▶ _Task brief_
Find all lines in the listing that include the word "stitched", then copy them.

Dataset excerpts section start

-- ==== Sys2Proof/Machine/Loom.lean ====
section
/-! DEFINITION. Loom (chapter 09, R221 to R240): candidates, overlaps, coverage, the sweep's stitched line, the tile pass, halo strips and
the column map. -/
namespace Sys2Proof.Machine

/-! ### Kernels (R225) -/

/-- Round a ÷ b half away from zero. -/
def roundAway (a : Int) (b : Nat) : Int := if a < 0 then -((2 * (-a) + b) / (2 * b)) else (2 * a + b) / (2 * b)

/-- The cubic taps of phase j before the residue: Keys with a = −0.5, times 16,384. -/
def cubicRaw (j : Int) : List Int :=
  let near := fun (n : Int) => roundAway (3 * n ^ 3 - 320 * n ^ 2 + 524288) 32
  let far := fun (n : Int) => roundAway (-(n ^ 3) + 320 * n ^ 2 - 32768 * n + 1048576) 32
  [far (64 + j), near j, near (64 - j), far (128 - j)]

/-- The place of the greatest tap, the first of equals. -/
def greatest (ks : List Int) : Nat :=
  let m := ks.foldl max (ks.headD 0)
  (ks.findIdx? (· == m)).getD 0

/-- The taps of phase j of the kernel in force. -/
def kernelTaps (sel : Nat) (table : Bytes) (j : Nat) : List Int :=
  let cubic :=
    let ks := cubicRaw j
    upd ks (greatest ks) (· + (16384 - ks.foldl (· + ·) 0))
  match sel with
  | 0 => if j < 32 then [0, 16384, 0, 0] else [0, 0, 16384, 0]
  | 1 => [0, 16384 - 256 * j, 256 * j, 0]
  | 2 => cubic
  | _ => if table.isEmpty then cubic else (upTo 4).map (fun k => signed 16 (leAt table (4 + 8 * j + 2 * k) 2))

/-- The check of a KERNEL_TABLE image (R225). -/
def kernelCheck (_ : Work) (b : Bytes) : Option Res :=
  if b.length ≠ 520 || leAt b 0 4 ≠ 0x4C4E524B || leAt b 516 4 ≠ crc32 (b.take 516) ||
    (upTo 64).any (fun j => ((upTo 4).map (fun k => signed 16 (leAt b (4 + 8 * j + 2 * k) 2))).foldl (· + ·) 0 ≠ 16384) then some .format
  else none

/-- The kernel in force: selection and table. -/
def Work.taps (w : Work) (j : Nat) : List Int :=
  kernelTaps (w.confN Obj.kernelSel) ((alGet w.d.blobConf Obj.kernelTable).getD []) j

/-! ### Candidates (R224, R226, R229) -/

/-- What one sensor offers for a column, or what a column takes: value, valid, UNCAL, and when not valid its reason, sensor and detail. -/
structure Cand where
  v      : Nat
  valid  : Bool
  uncal  : Bool
  reason : Nat := 0
  sensor : Nat := 0xFF
  detail : Nat := 0
  deriving DecidableEq, Repr

/-- The reason and detail of a line STATE that is not the line's own data (R161, R226). -/
def stateReason (st port : Nat) : Nat × Nat :=
  match st with
  | 3 => (0x02, 0) | 4 => (0x03, 0) | 5 => (0x04, 0) | 6 => (0x05, 0) | _ => (0x06, port)

/-- The candidate of a sensor for a column of web line L and field f (R221, R224, R226). -/
def Work.candidate (w : Work) (x : Sensor) (f line : Nat) (c : Int) : Cand :=
  let n := w.frameOf line
  let p := x.s / 8
  let bad := fun (v : Nat) (r d : Nat) => ({ v := v, valid := false, uncal := false, reason := r, sensor := x.s, detail := d } : Cand)
  match w.ringLine x.s f line with
  | none =>
    match w.hbm.lostLines.find? (fun e => e.1 == w.rowOf x.s line && e.2.1 == x.s) with
    | some e => bad 0 0x22 e.2.2
    | none => bad 0 0x12 x.s
  | some q =>
    let m := (x.geo.x64 c).toNat
    let i := m / 64
    let ks := w.taps (m % 64)
    let bits := w.packBitsOf p
    let px := fun (d : Nat) => unpackAt bits q.data (i + d - 1)
    let sum := (upTo 4).foldl (fun acc d => acc + nth 0 ks d * (px d : Int)) 0
    let v := (clampInt 0 65535 ((sum + 2 ^ 13) / 2 ^ 14)).toNat
    let used := (upTo 4).filter (fun d => nth 0 ks d ≠ 0)
    if 3 ≤ q.desc.state then
      let r := stateReason q.desc.state p
      bad v r.1 r.2
    else if used.any (fun d => decide (q.desc.valid ≤ i + d - 1)) then bad v 0x01 q.desc.valid
    else match w.excludedAt p n with
      | some r => bad v r p
      | none =>
        match w.loom.cut.find? (fun e => e.1 == x.s && decide (e.2.1 ≤ n)) with
        | some e => bad v 0x11 e.2.2
        | none =>
          if used.any (fun d => q.dead.contains (i + d - 1)) then bad v 0x08 (q.dead.headD 0)
          else { v := v, valid := true, uncal := q.desc.uncal || q.desc.bypass ≠ 0, sensor := x.s }

/-! ### Overlaps (R227, R228) -/

/-- How the column map places a column in frame n: the sensors covering it in column order, the weight of the second in 1/256, and whether
the blend zone holds it. -/
structure MapEntry where
  left  : Option Sensor
  right : Option Sensor
  w     : Nat
  zone  : Bool

/-- The entry of a column in frame n (R227). -/
def Work.mapEntry (w : Work) (n : Nat) (c : Int) : MapEntry :=
  let idx := (upTo w.loom.sensors.length).filter (fun i => match w.loom.sensors[i]? with
    | some x => decide ((x.c0 : Int) ≤ c) && decide (c ≤ x.c1)
    | none => false)
  match idx with
  | [] => ⟨none, none, 0, false⟩
  | [i] => ⟨w.loom.sensors[i]?, none, 0, false⟩
  | i :: _ =>
    match w.seam i with
    | none => ⟨none, none, 0, false⟩
    | some (a, b) =>
      let cut := cutOf a b (w.valueAt (Obj.seamCutShift i) n)
      let bw := w.valueAt (Obj.seamBlend i) n
      let inZone := w.valueAt (Obj.seamMode i) n = 1 && 2 ≤ overlapWidth a b && decide (cut - bw / 2 ≤ c) && decide (c ≤ cut + bw / 2 - 1)
      if inZone then ⟨some a, some b, ((2 * (c - cut) + bw + 1) * 128 / bw).toNat, true⟩
      else ⟨some a, some b, if c < cut then 0 else 256, false⟩

/-- The preferred sensor of an entry. -/
def MapEntry.preferred (e : MapEntry) : Option Sensor :=
  match e.left, e.right with
  | some a, some b => if 128 ≤ e.w then some b else some a
  | some a, none => some a
  | _, _ => none

/-- The value a column of web line L and field f takes (R228); a faulty map entry makes its candidates invalid (R239). Columns outside the plane
are not this module's. -/
def Work.column (w : Work) (f line : Nat) (c : Int) : Cand :=
  if c < 0 || (w.loom.width : Int) ≤ c then { v := 0, valid := false, uncal := false }
  else
    let e := w.mapEntry (w.frameOf line) c
    match e.left, e.right with
    | none, _ => { v := 0, valid := false, uncal := false, reason := 0x10 }
    | some a, none =>
      let x := w.candidate a f line c
      if w.loom.badMap.contains c.toNat then { x with valid := false, reason := 0x13, detail := 0 } else x
    | some a, some b =>
      let l := w.candidate a f line c
      let r := w.candidate b f line c
      let pref := if 128 ≤ e.w then r else l
      if w.loom.badMap.contains c.toNat then { pref with valid := false, reason := 0x13, detail := 0 }
      else if l.valid && r.valid then
        if e.zone then { v := (l.v * (256 - e.w) + r.v * e.w + 128) / 256, valid := true, uncal := l.uncal || r.uncal, sensor := pref.sensor }
        else pref
      else if l.valid then l
      else if r.valid then r
      else pref

/-! ### Coverage runs (R230) -/

/-- GROUP_BASE in force. -/
def Work.groupBase (w : Work) : Nat := w.confN Obj.groupBase

/-- Reasons whose DETAIL counts the run's lines (table Coverage reasons). -/
def countsLines (r : Nat) : Bool := r == 0x02 || r == 0x03 || r == 0x04 || r == 0x05 || r == 0x13

/-- A run ends and yields one coverage record. -/
def Work.endRun (w : Work) (r : CovRun) : Work :=
  (w.cover { reason := r.reason, sensor := r.sensor, detail := if countsLines r.reason then r.last + 1 - r.first else r.detail,
             firstLine := r.first, lastLine := r.last, cdFirst := w.groupBase + r.c0, cdLast := w.groupBase + r.c1,
             fieldMask := r.mask }).bump Obj.coverageRuns

/-- The runs of columns not inspected in one stitched line: neighbouring columns with the same reason and sensor. -/
def lineRuns (line f : Nat) : List Cand → Nat → Option CovRun → List CovRun
  | [], _, none => []
  | [], _, some r => [r]
  | x :: xs, c, cur =>
    if x.valid then
      match cur with
      | some r => r :: lineRuns line f xs (c + 1) none
      | none => lineRuns line f xs (c + 1) none
    else
      let fresh : CovRun := ⟨x.reason, x.sensor, x.detail, c, c, 2 ^ f, line, line⟩
      match cur with
      | none => lineRuns line f xs (c + 1) (some fresh)
      | some r =>
        if r.reason = x.reason && r.sensor = x.sensor && r.detail = x.detail then lineRuns line f xs (c + 1) (some { r with c1 := c })
        else r :: lineRuns line f xs (c + 1) (some fresh)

Dataset excerpts section end

▶ _Output below_
/-! DEFINITION. Loom (chapter 09, R221 to R240): candidates, overlaps, coverage, the sweep's stitched line, the tile pass, halo strips and
/-- The runs of columns not inspected in one stitched line: neighbouring columns with the same reason and sensor. -/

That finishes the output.